» Exercise aim: Only the lines from the first line of the records through the line containing "s.timebase := rfl" belong in the answer. Copy them exactly.

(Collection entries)
/-! ## modRange -/

@[simp] theorem modRange_issue (s : State) (n : Nat) (f : VRange → VRange) : (modRange s n f).issue = s.issue := rfl
@[simp] theorem modRange_cur (s : State) (n : Nat) (f : VRange → VRange) : (modRange s n f).cur = s.cur := rfl
@[simp] theorem modRange_curWord (s : State) (n : Nat) (f : VRange → VRange) : (modRange s n f).curWord = s.curWord := rfl
@[simp] theorem modRange_agenda (s : State) (n : Nat) (f : VRange → VRange) : (modRange s n f).agenda = s.agenda := rfl
@[simp] theorem modRange_tick (s : State) (n : Nat) (f : VRange → VRange) : (modRange s n f).tick = s.tick := rfl
@[simp] theorem modRange_draw (s : State) (n : Nat) (f : VRange → VRange) : (modRange s n f).draw = s.draw := rfl
@[simp] theorem modRange_seqs (s : State) (n : Nat) (f : VRange → VRange) : (modRange s n f).seqs = s.seqs := rfl
@[simp] theorem modRange_timebase (s : State) (n : Nat) (f : VRange → VRange) : (modRange s n f).timebase = s.timebase := rfl
@[simp] theorem modRange_groups (s : State) (n : Nat) (f : VRange → VRange) : (modRange s n f).groups = s.groups := rfl
@[simp] theorem modRange_gangs (s : State) (n : Nat) (f : VRange → VRange) : (modRange s n f).gangs = s.gangs := rfl
@[simp] theorem modRange_tmpls (s : State) (n : Nat) (f : VRange → VRange) : (modRange s n f).tmpls = s.tmpls := rfl
@[simp] theorem modRange_grids (s : State) (n : Nat) (f : VRange → VRange) : (modRange s n f).grids = s.grids := rfl
@[simp] theorem modRange_graphs (s : State) (n : Nat) (f : VRange → VRange) : (modRange s n f).graphs = s.graphs := rfl
@[simp] theorem modRange_dies (s : State) (n : Nat) (f : VRange → VRange) : (modRange s n f).dies = s.dies := rfl
@[simp] theorem modRange_lode (s : State) (n : Nat) (f : VRange → VRange) : (modRange s n f).lode = s.lode := rfl
@[simp] theorem modRange_cores (s : State) (n : Nat) (f : VRange → VRange) : (modRange s n f).cores = s.cores := rfl
@[simp] theorem modRange_ctxs (s : State) (n : Nat) (f : VRange → VRange) : (modRange s n f).ctxs = s.ctxs := rfl
@[simp] theorem modRange_regions (s : State) (n : Nat) (f : VRange → VRange) : (modRange s n f).regions = s.regions := rfl
@[simp] theorem modRange_copies (s : State) (n : Nat) (f : VRange → VRange) : (modRange s n f).copies = s.copies := rfl
@[simp] theorem modRange_matops (s : State) (n : Nat) (f : VRange → VRange) : (modRange s n f).matops = s.matops := rfl
@[simp] theorem modRange_mem (s : State) (n : Nat) (f : VRange → VRange) : (modRange s n f).mem = s.mem := rfl
@[simp] theorem modRange_l2 (s : State) (n : Nat) (f : VRange → VRange) : (modRange s n f).l2 = s.l2 := rfl
@[simp] theorem modRange_pend (s : State) (n : Nat) (f : VRange → VRange) : (modRange s n f).pend = s.pend := rfl
@[simp] theorem modRange_hostMem (s : State) (n : Nat) (f : VRange → VRange) : (modRange s n f).hostMem = s.hostMem := rfl
@[simp] theorem modRange_bad (s : State) (n : Nat) (f : VRange → VRange) : (modRange s n f).bad = s.bad := rfl
@[simp] theorem modRange_codeOld (s : State) (n : Nat) (f : VRange → VRange) : (modRange s n f).codeOld = s.codeOld := rfl
@[simp] theorem modRange_waits (s : State) (n : Nat) (f : VRange → VRange) : (modRange s n f).waits = s.waits := rfl
@[simp] theorem modRange_away (s : State) (n : Nat) (f : VRange → VRange) : (modRange s n f).away = s.away := rfl
@[simp] theorem modRange_hist (s : State) (n : Nat) (f : VRange → VRange) : (modRange s n f).hist = s.hist := rfl
@[simp] theorem modRange_views (s : State) (n : Nat) (f : VRange → VRange) : (modRange s n f).views = s.views := rfl
@[simp] theorem modRange_edges (s : State) (n : Nat) (f : VRange → VRange) : (modRange s n f).edges = s.edges := rfl
@[simp] theorem modRange_late (s : State) (n : Nat) (f : VRange → VRange) : (modRange s n f).late = s.late := rfl
@[simp] theorem modRange_caches (s : State) (n : Nat) (f : VRange → VRange) : (modRange s n f).caches = s.caches := rfl
@[simp] theorem modRange_predictor (s : State) (n : Nat) (f : VRange → VRange) : (modRange s n f).predictor = s.predictor := rfl
@[simp] theorem modRange_tlbs (s : State) (n : Nat) (f : VRange → VRange) : (modRange s n f).tlbs = s.tlbs := rfl
@[simp] theorem modRange_snoops (s : State) (n : Nat) (f : VRange → VRange) : (modRange s n f).snoops = s.snoops := rfl
@[simp] theorem modRange_entries (s : State) (n : Nat) (f : VRange → VRange) : (modRange s n f).entries = s.entries := rfl
@[simp] theorem modRange_errs (s : State) (n : Nat) (f : VRange → VRange) : (modRange s n f).errs = s.errs := rfl
@[simp] theorem modRange_fns (s : State) (n : Nat) (f : VRange → VRange) : (modRange s n f).fns = s.fns := rfl
@[simp] theorem modRange_parts (s : State) (n : Nat) (f : VRange → VRange) : (modRange s n f).parts = s.parts := rfl
@[simp] theorem modRange_ports (s : State) (n : Nat) (f : VRange → VRange) : (modRange s n f).ports = s.ports := rfl
@[simp] theorem modRange_mgmt (s : State) (n : Nat) (f : VRange → VRange) : (modRange s n f).mgmt = s.mgmt := rfl
@[simp] theorem modRange_variantC (s : State) (n : Nat) (f : VRange → VRange) : (modRange s n f).variantC = s.variantC := rfl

» Response:
/-! ## modRange -/

@[simp] theorem modRange_issue (s : State) (n : Nat) (f : VRange → VRange) : (modRange s n f).issue = s.issue := rfl
@[simp] theorem modRange_cur (s : State) (n : Nat) (f : VRange → VRange) : (modRange s n f).cur = s.cur := rfl
@[simp] theorem modRange_curWord (s : State) (n : Nat) (f : VRange → VRange) : (modRange s n f).curWord = s.curWord := rfl
@[simp] theorem modRange_agenda (s : State) (n : Nat) (f : VRange → VRange) : (modRange s n f).agenda = s.agenda := rfl
@[simp] theorem modRange_tick (s : State) (n : Nat) (f : VRange → VRange) : (modRange s n f).tick = s.tick := rfl
@[simp] theorem modRange_draw (s : State) (n : Nat) (f : VRange → VRange) : (modRange s n f).draw = s.draw := rfl
@[simp] theorem modRange_seqs (s : State) (n : Nat) (f : VRange → VRange) : (modRange s n f).seqs = s.seqs := rfl
@[simp] theorem modRange_timebase (s : State) (n : Nat) (f : VRange → VRange) : (modRange s n f).timebase = s.timebase := rfl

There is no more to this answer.